4.3.4 Indeks dan beban glikemik nasi analog terpilih

Pengambilan darah relawan dilakukan melalui pembuluh darah kapiler yang terdapat di ujung jari tangan. Hal ini dikarenakan darah yang diambil dari pembuluh darah ini memiliki variasi kadar glukosa darah pada relawan yang lebih kecil dibandingkan darah yang diambil dari pembuluh vena. Glukosa darah yang diambil bereaksi dengan enzim glucose oxydase (GOD) dan potassium ferricyanide yang terdapat pada test strip pengujian. Reaksi tersebut menghasilkan potrassium ferrocyanide.

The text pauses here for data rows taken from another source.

/-! ## Detected errors (R153, R324, R364, R365) -/

/-- Contain every context of a device that is ACTIVE. -/
def State.containAll (s : State) (vd : Nat) (c : Cause) (e : Engine) : State :=
  ((s.vdev vd).ctxs.filter fun x => x.2.state == 1).foldl (fun s x => s.contain vd x.1 c e 0) s

/-- The nodes on the path of a counter block that are served from their mirrors, their first copies having failed (R365). -/
def Stack.repairs (k : Stack) (lone : Bool) (spa : Nat) : List (Nat × Nat) :=
  ((List.range 7).map fun i => (i + 1, treeIndex spa / 8 ^ (i + 1))).filter fun x =>
    k.goodCopy lone (8 - x.1) x.1 x.2 == some true && !k.treeOut.contains (x.1, x.2, false)

/-- The report of R366 for a node, or for a counter block at level 0. -/
def State.reportNode (s : State) (st level n : Nat) (mirrored : Bool) (owners : List Nat) : State :=
  let (r, rows) := nodeSpan level n
  s.report (.integrity st level (r / 2 ^ 14) (r % 2 ^ 14) rows mirrored owners)

/-- A counter block has been read: each first copy on its path that failed stays out of use, and the repair is counted and reported
(R11, R365). -/
def State.mirrorServed (s : State) (st spa : Nat) : State :=
  if !(s.stack st).keyed spa then s
  else ((s.stack st).repairs (s.lone st) spa).foldl (fun s x =>
    (s.setStack st { s.stack st with treeOut := (s.stack st).treeOut ++ [(x.1, x.2, false)] }).reportNode st x.1 x.2 true []) s

/-- The owners that have a keyed line in a node's span (R365). -/
def Stack.keyedOwners (k : Stack) (level n : Nat) : List Nat :=
  (k.spanOwners level n).filter fun o => k.blocks.any fun b =>
    b.2.keyv && !b.2.minors.isEmpty && k.owner (1024 * b.1) == some o && treeIndex (1024 * b.1) / 8 ^ level == n

/-- A counter block has failed the check up the tree (R365): every owner with a keyed line in the span of the node that failed, or under the
block's own entry, is contained with INTEGRITY, in one report. -/
def State.treeFailed (s : State) (st spa : Nat) : State :=
  let k := s.stack st
  if !k.keyed spa || k.blockOk (s.lone st) spa then s
  else
    let x := (((List.range 7).reverse.map fun i => (i + 1, treeIndex spa / 8 ^ (i + 1))).find? fun x =>
      (k.goodCopy (s.lone st) (8 - x.1) x.1 x.2).isNone).getD (0, treeIndex spa)
    if k.treeOut.contains (x.1, x.2, true) then s
    else
      let owners := (k.keyedOwners x.1 x.2).mergeSort
      let s := s.setStack st { k with treeOut := k.treeOut ++ [(x.1, x.2, false), (x.1, x.2, true)] }
      (owners.foldl (fun s o => s.containAll o .integrity .walker) s).reportNode st x.1 x.2 false owners

/-- A channel is recalibrated (R321). Whether that succeeds is open (DESIGN CHOICE: log 7): a channel that fails answers UNCORR until it is
retired. -/
def State.recalibrate (s : State) (stack ch : Nat) : State :=
  let (x, s) := s.draw
  let s := s.setStack stack { s.stack stack with chanErrors := (s.stack stack).chanErrors.del ch }
  if x % 2 = 0 then s
  else
    let k := s.stack stack
    (s.setStack stack { k.log ⟨ch * 65536, 2, crucible, s.gtime⟩ with deadChans := (k.deadChans ++ [ch]).dedup }).report (.die 8 stack ch)

/-- A read of a line has met a detected error (R321, R324): it is logged with its SPA and the owner of its row, counted against its channel, and,
in a region of the Crucible, reported. A count that passes the threshold makes the channel be recalibrated. -/
def State.detect (s : State) (stack spa kind : Nat) : State :=
  let k := s.stack stack
  let own := (k.owner spa).getD crucible
  let n := k.chanErrors.getD (spaChan spa) 0 + 1
  let s := s.setStack stack { k.log ⟨spa, kind, own, s.gtime⟩ with chanErrors := k.chanErrors.put (spaChan spa) n }
  let s := if own = crucible then s.report (.die 5 stack spa) else s
  if n = s.mgmt.chanLimit + 1 then s.recalibrate stack (spaChan spa) else s

/-- The words of a slice that hold bytes from an offset on and read with a detected error (R153). -/
def Core.badWords (k : Core) (off n : Nat) : List Nat := k.sramBad.filter fun w => decide (8 * w < off + n) && decide (off < 8 * w + 8)

/-- Report a detected error of a slice (R136, R153): the report names the unit, the bank and the owner; one in a FREE unit is counted. -/
def State.reportSlice (s : State) (core off : Nat) : State :=
  let k := s.core core
  let own := (k.units.find (off / 65536)).map fun o => (o.vdev, o.ctx, o.team)
  let s := if own.isNone then s.setCore core { k with sramErrors := k.sramErrors + 1 } else s
  s.report (.slice core (off / 65536) (off / 64 % 128) own)

/-- Something that is no access of a context has read a slice's bytes and met a detected error (R153): the owner of the unit is contained. -/
def State.sliceError (s : State) (core off n : Nat) (e : Engine) : State :=
  match (s.core core).badWords off n with
  | [] => s
  | w :: ws =>
    let s := (w :: ws).foldl (fun s w => s.reportSlice core (8 * w)) s
    match (s.core core).units.find (off / 65536) with
    | some o => s.contain o.vdev o.ctx .memUncorrectable e 0
    | none => s

/-- The bytes of an access of which a read has met a detected error, or which failed the check of their counter block: what is logged and reported
beside the containment of the context (R153, R324, R365). -/
def State.detected (s : State) (c : Cause) (ps : List (Place × Nat)) : State :=
  ps.foldl (fun s p => match p.1 with
    | .dram st spa =>
      if c = .integrity then s.treeFailed st spa
      else if c != .memUncorrectable then s
      else
        let k := s.stack st
        ((List.range (p.2 / 64 + 2)).map fun i => spa / 64 * 64 + 64 * i).foldl (fun s a =>
          if a < spa + p.2 && (k.bad.contains (a / 64) || k.deadChans.contains (spaChan a)) then s.detect st a 0 else s) s
    | .sram core off => if c != .memUncorrectable then s else ((s.core core).badWords off p.2).foldl (fun s w => s.reportSlice core (8 * w)) s
    | _ => s) s

/-! ## Records -/

/-- Open a record in a core's coalescer; when all eight are open the oldest closes next (R151). -/
def State.addRecord (s : State) (core : Nat) (r : CoalRec) : State :=
  let k := s.core core
  let s := s.setCore core { k with coal := k.coal ++ [{ r with seq := k.recSeq, opened := s.gtime }], recSeq := (k.recSeq + 1) % 2 ^ 32 }
  match k.coal with
  | x :: _ => if 8 ≤ k.coal.length then { s with agenda := .coalescerClose core x.seq :: s.agenda } else s
  | [] => s

/-- The key by which coalescer records merge (R151): the 4 KiB page of the address, or else the PC. -/
def CoalRec.mergeKey (addr : Option DWord) (pc : BitVec 56) : Bool × Nat :=
  match addr with
  | some a => (true, a.toNat / 4096)
  | none => (false, pc.toNat)

/-- The open record that an event merges into (R151): that of the same context, cause and key. The events of a context that is contained and those
whose groups go on merge apart. -/
def Core.mergesInto (k : Core) (r : CoalRec) : Option CoalRec :=
  k.coal.find? fun x => x.deliver == r.deliver && x.vdev == r.vdev && x.ctx == r.ctx && x.cause = r.cause &&
    CoalRec.mergeKey x.addr x.pc == CoalRec.mergeKey r.addr r.pc

/-- All eight records are open and an event merges into none of them: the oldest closes first (R151). -/
def Core.coalFull (k : Core) (r : CoalRec) : Bool := decide (8 ≤ k.coal.length) && (k.mergesInto r).isNone

/-- Record an event in a core's coalescer (R151): merge it into an open record, or open a new one. The answer is the record's number. -/
def State.coalesce (s : State) (core : Nat) (r : CoalRec) : State × Nat :=
  let k := s.core core
  match k.mergesInto r with
  | some x =>
    (s.setCore core { k with coal := k.coal.map fun y =>
      if y.seq = x.seq then
        { y with groups := y.groups ++ r.groups, count := min 65535 (y.count + r.count), excs := y.excs ||| r.excs }
      else y }, x.seq)
  | none => (s.addRecord core r, k.recSeq)

/-- Where an instruction stands: its group's slot, the lanes of the issuing set and its active lanes, its PC,
the clause that holds it, and the words that it takes. -/
structure Site where
  slot : Nat
  set : BitVec 64
  act : BitVec 64
  pc : BitVec 56
  clause : Word × Nat
  len : Nat
  deriving DecidableEq, Repr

Jumlah potrassium ferrocyanide yang dihasilkan setara dengan jumlah glukosa yang terkandung pada sampel (Arkray, 2001).

Data indeks glikemik yang disajikan adalah data indeks glikemik rata-rata 10 orang dari 20 orang subjek yang berpartisipasi. Penyajian data 10 subjek dari total 20 orang dikarenakan banyaknya bias data. Bias data tersebut adalah glukosa darah yang tidak stabil pada rentang waktu pengujian, terlalu tinggi ataupun terlalu rendah. Selain itu adanya subjek relawan yang menghasilkan nilai indeks glikemik yang terlalu besar dibandingkan relawan lainnya (data pencilan/outliner). Jika ditinjau menurut FAO dan WHO (1997), jumlah minimal subjek dalam pengukuran indeks glikemik adalah 6 orang dengan syarat subjek adalah orang yang sama untuk masing-masing pangan yang diujikan. Sehingga jumlah subjek pengukuran nilai indeks glikemik sudah memenuhi standar minimal.

Berdasarkan Tabel 21, indeks glikemik nasi menir dan nasi analog perlakuan penambahan ekstrak teh hitam berturut-turut yaitu 71.16 ± 15.41 (termasuk kategori IG tinggi) dan 44.19 ± 10.75 (termasuk IG rendah). Hasil analisis ragam t-test berpasangan (Lampiran 16) menunjukkan bahwa terdapat perbedaan nyata (p<0.05) IG sebelum perlakuan penambahan ekstrak teh hitam (IG menir) dengan setelah perlakuan penambahan ekstrak teh hitam (IG nasi analog). Hasil IG nasi analog yang dihasilkan dibandingkan dengan hasil IG menir. Karena hasil IG beras analog yang dihasilkan lebih rendah dari menir, maka dapat diasumsikan bahwa perlakuan penambahan ekstrak teh hitam pada proses pengolahan beras analog mampu menurunkan IG produk.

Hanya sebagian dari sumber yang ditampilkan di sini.